Right now, in addition to inadequate emissions limits and poor regulation, the community right-to-know tool – the National Pollutant Inventory (NPI) – relies on estimated data produced by the power stations and is considered redundant by regulators, and current air quality monitoring does not effectively measure air quality for people who live closest to coal-fired power stations. 

But there are easy solutions. State governments can move quickly to put in place stronger laws and regulation to reduce pollution from coal-burning power stations.  

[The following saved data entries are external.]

-- ==== Sys2Proof/Machine/Power.lean ====
section
/-! DEFINITION. The power controller's operations (R160 to R164) and what every event leaves settled: choices of idle
speakers, the next grant, the beginning of park entry, the next nonvolatile write, lamps and views. -/

namespace Sys2Proof.Machine

/-- The state with the power controller changed. -/
def State.withPower (s : State) (f : PowerUnit → PowerUnit) : State := { s with power := f s.power }

/-- The part is in AWAKE, parking or not. -/
def inAwake (s : State) : Bool := alive s && s.power.state == .awake

/-- R161: the park delay restarts at `secs` seconds; it runs in AWAKE only. -/
def restartDelay (secs : Nat) (s : State) : State :=
  if inAwake s then s.withPower fun u => { u with delay := some (parkSeconds secs) } else s

/-- R164: a park entry ends, and the gauge unit is told. -/
def endParkEntry (s : State) : State :=
  if s.power.park.isSome then returnEnded (s.withPower fun u => { u with park := none }) else s

/-- R164: the end of a park entry by an event that ends cause DELAY only. -/
def endDelayPark (s : State) : State := if s.power.park = some .delay then endParkEntry s else s

/-- R161, R164: activity in AWAKE (a switch event, a transaction end, a start bit). -/
def activity (s : State) : State := endDelayPark (restartDelay parkDelayDefault s)

/-- R163: park entry begins: a slot write is queued and the return request is handed to the gauge unit. -/
def beginPark (c : ParkCause) (s : State) : State :=
  returnRequest (queueSlotWrite (s.withPower fun u => { u with park := some c }))

/-- R161: a delay that has run down begins park entry when no reason stands, or when the awake limit stands run out. -/
def settlePark (s : State) : State :=
  if inAwake s && s.power.park.isNone && s.power.delay == some 0 then
    if s.power.limit = some 0 then beginPark .limit s
    else if keepAwakeReason s then s
    else beginPark .delay s
  else s

/-- R160: the power state that the accepted ignition levels give outside PARKED. -/
def ignitionState (s : State) : PowerState := if level s 0 then .run else if level s 1 then .acc else .awake

/-- R160: an entry into RUN is handed to the gauge unit, the measurement unit and the warning unit. -/
def runEntry (fromAcc : Bool) (s : State) : State :=
  let s := gaugesRunEntry fromAcc s
  remind { s with meas := { s.meas with fastWindow := some 0 } }

/-- R160: leaving RUN. -/
def leaveRun (s : State) : State :=
  let s := gaugesLeaveRun s
  { s with meas := { s.meas with fastWindow := none } }

/-- R176: both silence timers restart. -/
def restartSilence (s : State) : State :=
  { s with port := { s.port with
      front := { s.port.front with silence := 0 }, rear := { s.port.rear with silence := 0 } } }

/-- R176: both links are marked not silent. -/
def unsilence (s : State) : State :=
  { s with port := { s.port with
      front := { s.port.front with silent := false }, rear := { s.port.rear with silent := false } } }

/-- R161: the park delay and the awake limit start. -/
def startAwakeTimers (s : State) : State :=
  s.withPower fun u => { u with delay := some (parkSeconds parkDelayDefault), limit := some (parkSeconds awakeLimitSeconds) }

/-- R160: entry into AWAKE from RUN or ACC. -/
def enterAwake (s : State) : State := startAwakeTimers (unsilence (release 23 s))

/-- R160: entry into RUN or ACC from AWAKE: the timers stop, a park entry ends, the silence timers restart (R176). -/
def leaveAwake (s : State) : State :=
  restartSilence (endParkEntry (s.withPower fun u => { u with delay := none, limit := none }))

/-- R160: the power state is set from the ignition levels at a switch change event of either line. -/
def setPower (s : State) : State :=
  let old := s.power.state
  let new := ignitionState s
  if new = old then s
  else
    let s := s.withPower fun u => { u with state := new }
    let s := if old = .run then leaveRun s else s
    let s := if old = .awake then leaveAwake s else s
    let s := if new = .awake then enterAwake s else s
    if new = .run then runEntry (decide (old = .acc)) s else s

/-- R160: the power state is chosen at the end of a start; RUN counts as entered from PARKED. -/
def choosePower (s : State) : State :=
  let new := ignitionState s
  let s := s.withPower fun u => { u with state := new, park := none, delay := none, limit := none }
  match new with
  | .run => runEntry false s
  | .acc => s
  | .awake => startAwakeTimers s
  | .parked => s

/-- R163: the conditions of PARKED entry stand together. -/
def parkReady (s : State) : Bool :=
  inAwake s && s.gauge.atRest && !nvBusy s && !s.clock.mainFault && s.store.grant.isNone
    && (match s.power.park with
        | none => false
        | some .delay => !keepAwakeReason s
        | some .limit => true)

/-- What every event leaves settled; `old` is the active list before the event. -/
def settleFrom (old : List Entry) (s : State) : State :=
  countViews old (workLamps (startWrite (settlePark (arbitrate (settleChimes s)))))

/-- What an event leaves settled. -/
def settle (before after : State) : State := settleFrom before.warn.list after

end Sys2Proof.Machine
end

State environment ministers can advocate for strong health-based national air pollution standards; expand air quality monitoring to residential areas exposed to air pollution from coal-burning power stations to measure the health risk to communities; implement clean air strategies with measures to reduce pollution from major sources to as close to zero as possible; and set strong stack emission limits for coal-burning power stations in line with international standards. 

These measures would require operators to install continuous stack monitoring and best practice pollution controls that reduce toxic air pollution by more than 85 percent – and see a massive reduction in the health burden and associated costs. 

With stronger national air pollution standards and better state laws and regulations, governments can make coal-fired power stations clean up their act and save lives. 

As bushfire season approaches, in the midst of a health pandemic, reducing major sources of pollution has never been more urgent, nor politically easy.